== Problem requirements ==
Within the records below is a range that opens at the line with "idleAtStart t := by" and closes at the line with "simp [idleAtStart, hbusy, hb]". Return that range word for word, both ends included, and only that range.

(Stored data)
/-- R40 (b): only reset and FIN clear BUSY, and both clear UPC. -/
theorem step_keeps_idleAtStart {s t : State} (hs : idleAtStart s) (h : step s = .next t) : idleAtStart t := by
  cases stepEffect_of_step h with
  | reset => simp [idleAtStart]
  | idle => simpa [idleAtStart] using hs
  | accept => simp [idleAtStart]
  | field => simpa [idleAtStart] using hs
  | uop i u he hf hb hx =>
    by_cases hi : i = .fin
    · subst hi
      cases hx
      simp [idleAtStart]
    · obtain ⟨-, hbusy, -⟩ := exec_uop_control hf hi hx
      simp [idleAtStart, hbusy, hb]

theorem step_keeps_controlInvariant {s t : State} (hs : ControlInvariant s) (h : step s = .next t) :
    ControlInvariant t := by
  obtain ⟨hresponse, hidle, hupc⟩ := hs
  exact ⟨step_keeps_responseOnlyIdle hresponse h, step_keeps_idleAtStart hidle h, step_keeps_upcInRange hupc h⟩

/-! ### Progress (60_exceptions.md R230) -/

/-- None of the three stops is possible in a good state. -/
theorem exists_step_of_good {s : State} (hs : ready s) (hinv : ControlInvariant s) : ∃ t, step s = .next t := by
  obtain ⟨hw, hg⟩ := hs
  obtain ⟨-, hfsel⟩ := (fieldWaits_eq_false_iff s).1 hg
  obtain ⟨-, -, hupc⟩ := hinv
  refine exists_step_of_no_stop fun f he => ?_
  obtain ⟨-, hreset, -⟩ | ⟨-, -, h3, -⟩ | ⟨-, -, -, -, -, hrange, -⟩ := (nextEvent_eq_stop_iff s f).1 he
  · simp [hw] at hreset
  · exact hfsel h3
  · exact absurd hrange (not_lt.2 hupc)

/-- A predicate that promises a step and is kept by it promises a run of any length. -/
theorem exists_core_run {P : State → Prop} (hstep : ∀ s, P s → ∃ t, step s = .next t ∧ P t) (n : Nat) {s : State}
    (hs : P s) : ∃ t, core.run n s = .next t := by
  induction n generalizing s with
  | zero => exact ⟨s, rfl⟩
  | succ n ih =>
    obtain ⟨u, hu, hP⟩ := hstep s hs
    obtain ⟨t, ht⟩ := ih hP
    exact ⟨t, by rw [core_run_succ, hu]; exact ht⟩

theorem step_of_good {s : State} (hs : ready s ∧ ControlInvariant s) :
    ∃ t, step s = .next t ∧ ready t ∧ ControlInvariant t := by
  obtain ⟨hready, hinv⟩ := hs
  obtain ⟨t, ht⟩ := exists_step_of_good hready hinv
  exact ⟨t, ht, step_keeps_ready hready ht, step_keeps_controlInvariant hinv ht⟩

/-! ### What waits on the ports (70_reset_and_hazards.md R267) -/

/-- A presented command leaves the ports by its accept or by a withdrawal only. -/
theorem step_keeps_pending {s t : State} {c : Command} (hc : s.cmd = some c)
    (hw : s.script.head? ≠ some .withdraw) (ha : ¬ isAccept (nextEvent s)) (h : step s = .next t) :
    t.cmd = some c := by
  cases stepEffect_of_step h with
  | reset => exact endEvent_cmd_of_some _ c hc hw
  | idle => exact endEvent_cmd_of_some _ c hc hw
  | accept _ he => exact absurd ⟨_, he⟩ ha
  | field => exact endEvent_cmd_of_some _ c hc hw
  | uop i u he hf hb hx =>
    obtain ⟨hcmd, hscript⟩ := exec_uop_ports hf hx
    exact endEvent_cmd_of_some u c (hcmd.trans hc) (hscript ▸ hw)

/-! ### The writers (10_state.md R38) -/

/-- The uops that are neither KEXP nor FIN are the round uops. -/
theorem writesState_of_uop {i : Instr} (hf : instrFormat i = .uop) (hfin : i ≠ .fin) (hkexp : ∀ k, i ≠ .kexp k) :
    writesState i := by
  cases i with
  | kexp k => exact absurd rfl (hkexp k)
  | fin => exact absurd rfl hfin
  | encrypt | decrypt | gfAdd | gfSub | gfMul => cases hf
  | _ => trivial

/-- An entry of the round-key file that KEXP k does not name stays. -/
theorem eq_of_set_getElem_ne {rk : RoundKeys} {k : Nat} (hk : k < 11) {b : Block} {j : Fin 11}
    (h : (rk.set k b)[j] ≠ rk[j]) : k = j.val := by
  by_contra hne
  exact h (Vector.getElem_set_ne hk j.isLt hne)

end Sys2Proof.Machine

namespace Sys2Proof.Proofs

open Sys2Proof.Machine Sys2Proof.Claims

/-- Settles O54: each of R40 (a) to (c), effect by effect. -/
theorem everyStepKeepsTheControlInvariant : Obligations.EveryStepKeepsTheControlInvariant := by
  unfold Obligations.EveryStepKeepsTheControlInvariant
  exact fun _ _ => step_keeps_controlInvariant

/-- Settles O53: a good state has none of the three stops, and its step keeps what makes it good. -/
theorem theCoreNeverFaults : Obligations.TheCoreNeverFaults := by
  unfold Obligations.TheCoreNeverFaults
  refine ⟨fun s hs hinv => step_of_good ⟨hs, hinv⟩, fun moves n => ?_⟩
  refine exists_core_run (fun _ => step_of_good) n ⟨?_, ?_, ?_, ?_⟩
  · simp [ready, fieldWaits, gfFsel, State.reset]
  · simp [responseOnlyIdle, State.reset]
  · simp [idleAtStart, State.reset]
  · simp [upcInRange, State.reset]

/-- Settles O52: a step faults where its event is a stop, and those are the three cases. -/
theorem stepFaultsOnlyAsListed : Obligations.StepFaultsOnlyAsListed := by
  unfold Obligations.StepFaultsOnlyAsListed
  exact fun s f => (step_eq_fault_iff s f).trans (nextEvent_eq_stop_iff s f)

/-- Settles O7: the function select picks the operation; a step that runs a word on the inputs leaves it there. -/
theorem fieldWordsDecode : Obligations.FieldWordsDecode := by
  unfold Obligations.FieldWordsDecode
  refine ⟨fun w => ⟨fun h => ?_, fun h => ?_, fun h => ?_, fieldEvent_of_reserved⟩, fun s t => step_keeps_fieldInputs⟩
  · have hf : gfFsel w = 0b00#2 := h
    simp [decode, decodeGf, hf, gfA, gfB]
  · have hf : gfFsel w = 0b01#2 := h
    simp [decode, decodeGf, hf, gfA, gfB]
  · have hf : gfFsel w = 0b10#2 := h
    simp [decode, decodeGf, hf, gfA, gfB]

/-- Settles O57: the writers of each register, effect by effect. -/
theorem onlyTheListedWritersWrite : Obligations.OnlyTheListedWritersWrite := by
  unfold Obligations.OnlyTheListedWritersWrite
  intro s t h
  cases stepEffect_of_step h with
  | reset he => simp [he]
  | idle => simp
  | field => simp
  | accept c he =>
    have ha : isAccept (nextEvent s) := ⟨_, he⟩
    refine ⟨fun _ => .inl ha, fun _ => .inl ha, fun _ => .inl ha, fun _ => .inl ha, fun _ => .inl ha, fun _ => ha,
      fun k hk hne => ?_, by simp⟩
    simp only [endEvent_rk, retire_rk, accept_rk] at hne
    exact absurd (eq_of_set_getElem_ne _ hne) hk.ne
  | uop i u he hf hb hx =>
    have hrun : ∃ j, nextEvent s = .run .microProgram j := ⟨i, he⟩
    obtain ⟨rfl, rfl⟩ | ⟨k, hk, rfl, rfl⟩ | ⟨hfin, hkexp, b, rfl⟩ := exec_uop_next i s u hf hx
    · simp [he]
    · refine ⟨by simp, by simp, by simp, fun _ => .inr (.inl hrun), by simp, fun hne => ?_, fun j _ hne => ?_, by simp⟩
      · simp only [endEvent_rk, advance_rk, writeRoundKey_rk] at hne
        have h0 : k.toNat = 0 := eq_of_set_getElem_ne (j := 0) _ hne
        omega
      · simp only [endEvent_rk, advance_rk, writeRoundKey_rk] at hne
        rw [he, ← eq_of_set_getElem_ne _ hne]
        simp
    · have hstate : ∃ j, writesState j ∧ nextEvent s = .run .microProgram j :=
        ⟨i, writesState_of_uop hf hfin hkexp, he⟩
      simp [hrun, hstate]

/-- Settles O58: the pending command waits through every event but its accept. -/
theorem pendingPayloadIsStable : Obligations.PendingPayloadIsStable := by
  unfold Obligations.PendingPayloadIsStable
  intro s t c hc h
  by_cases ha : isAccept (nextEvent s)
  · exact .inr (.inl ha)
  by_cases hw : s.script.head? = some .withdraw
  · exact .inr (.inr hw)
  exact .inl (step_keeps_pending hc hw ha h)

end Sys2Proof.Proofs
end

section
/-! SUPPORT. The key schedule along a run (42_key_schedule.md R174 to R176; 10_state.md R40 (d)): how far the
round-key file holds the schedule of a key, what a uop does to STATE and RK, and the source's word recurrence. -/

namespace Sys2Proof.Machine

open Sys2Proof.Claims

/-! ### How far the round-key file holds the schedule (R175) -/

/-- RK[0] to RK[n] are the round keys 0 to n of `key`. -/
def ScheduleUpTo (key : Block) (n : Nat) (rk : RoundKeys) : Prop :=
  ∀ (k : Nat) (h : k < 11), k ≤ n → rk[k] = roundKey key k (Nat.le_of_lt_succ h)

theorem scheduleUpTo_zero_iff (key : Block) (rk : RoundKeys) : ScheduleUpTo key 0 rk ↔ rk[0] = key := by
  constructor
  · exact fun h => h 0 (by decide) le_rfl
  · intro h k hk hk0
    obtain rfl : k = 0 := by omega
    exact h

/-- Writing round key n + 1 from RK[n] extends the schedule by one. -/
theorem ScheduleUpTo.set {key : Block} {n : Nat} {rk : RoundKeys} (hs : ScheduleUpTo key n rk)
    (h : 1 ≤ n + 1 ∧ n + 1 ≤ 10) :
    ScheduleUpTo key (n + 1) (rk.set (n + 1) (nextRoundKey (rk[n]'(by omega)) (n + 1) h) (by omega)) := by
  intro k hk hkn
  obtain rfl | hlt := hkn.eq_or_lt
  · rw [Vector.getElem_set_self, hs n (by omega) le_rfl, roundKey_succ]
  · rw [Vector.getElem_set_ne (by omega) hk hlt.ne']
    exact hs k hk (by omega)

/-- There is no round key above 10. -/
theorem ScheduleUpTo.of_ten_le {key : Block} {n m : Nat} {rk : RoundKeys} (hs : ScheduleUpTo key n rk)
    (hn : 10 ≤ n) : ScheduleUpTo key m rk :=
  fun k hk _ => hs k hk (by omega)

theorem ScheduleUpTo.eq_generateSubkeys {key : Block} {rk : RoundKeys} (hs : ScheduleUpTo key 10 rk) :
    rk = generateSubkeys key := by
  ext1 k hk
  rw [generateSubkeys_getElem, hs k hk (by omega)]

== Exercise response ==
theorem step_keeps_idleAtStart {s t : State} (hs : idleAtStart s) (h : step s = .next t) : idleAtStart t := by
  cases stepEffect_of_step h with
  | reset => simp [idleAtStart]
  | idle => simpa [idleAtStart] using hs
  | accept => simp [idleAtStart]
  | field => simpa [idleAtStart] using hs
  | uop i u he hf hb hx =>
    by_cases hi : i = .fin
    · subst hi
      cases hx
      simp [idleAtStart]
    · obtain ⟨-, hbusy, -⟩ := exec_uop_control hf hi hx
      simp [idleAtStart, hbusy, hb]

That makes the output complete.